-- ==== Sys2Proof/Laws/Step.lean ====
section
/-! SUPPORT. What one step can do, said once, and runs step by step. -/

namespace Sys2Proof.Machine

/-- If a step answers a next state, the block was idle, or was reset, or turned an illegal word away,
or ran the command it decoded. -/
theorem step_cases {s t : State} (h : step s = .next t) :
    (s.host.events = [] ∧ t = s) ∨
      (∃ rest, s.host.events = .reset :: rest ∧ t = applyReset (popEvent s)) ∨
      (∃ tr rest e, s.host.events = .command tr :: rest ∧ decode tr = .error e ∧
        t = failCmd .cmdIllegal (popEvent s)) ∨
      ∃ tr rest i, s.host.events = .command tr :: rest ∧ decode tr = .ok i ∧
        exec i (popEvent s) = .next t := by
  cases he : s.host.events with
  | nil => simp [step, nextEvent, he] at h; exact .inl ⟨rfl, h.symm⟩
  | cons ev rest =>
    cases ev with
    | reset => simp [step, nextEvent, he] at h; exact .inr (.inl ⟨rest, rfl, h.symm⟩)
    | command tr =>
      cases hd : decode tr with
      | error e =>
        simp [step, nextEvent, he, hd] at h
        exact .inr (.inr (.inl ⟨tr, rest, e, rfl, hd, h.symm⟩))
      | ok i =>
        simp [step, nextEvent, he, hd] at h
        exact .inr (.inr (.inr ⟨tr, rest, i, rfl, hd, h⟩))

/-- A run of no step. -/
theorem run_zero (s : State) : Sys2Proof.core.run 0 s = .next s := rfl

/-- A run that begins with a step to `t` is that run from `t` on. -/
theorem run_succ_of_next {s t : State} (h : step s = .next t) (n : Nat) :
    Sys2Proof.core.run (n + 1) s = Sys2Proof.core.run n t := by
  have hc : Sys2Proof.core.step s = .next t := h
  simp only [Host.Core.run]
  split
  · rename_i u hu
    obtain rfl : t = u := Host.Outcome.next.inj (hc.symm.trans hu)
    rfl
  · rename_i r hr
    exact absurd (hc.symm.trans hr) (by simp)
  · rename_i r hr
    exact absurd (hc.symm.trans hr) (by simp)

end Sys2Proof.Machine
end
__________________________________________________
What to work on> Please give back exactly the lines of this listing beginning at the line with "cases he : s.host.events with" and ending with the line with "run that begins", both included, and nothing else.

Answer space>
  cases he : s.host.events with
  | nil => simp [step, nextEvent, he] at h; exact .inl ⟨rfl, h.symm⟩
  | cons ev rest =>
    cases ev with
    | reset => simp [step, nextEvent, he] at h; exact .inr (.inl ⟨rest, rfl, h.symm⟩)
    | command tr =>
      cases hd : decode tr with
      | error e =>
        simp [step, nextEvent, he, hd] at h
        exact .inr (.inr (.inl ⟨tr, rest, e, rfl, hd, h.symm⟩))
      | ok i =>
        simp [step, nextEvent, he, hd] at h
        exact .inr (.inr (.inr ⟨tr, rest, i, rfl, hd, h⟩))

/-- A run of no step. -/
theorem run_zero (s : State) : Sys2Proof.core.run 0 s = .next s := rfl

/-- A run that begins with a step to `t` is that run from `t` on. -/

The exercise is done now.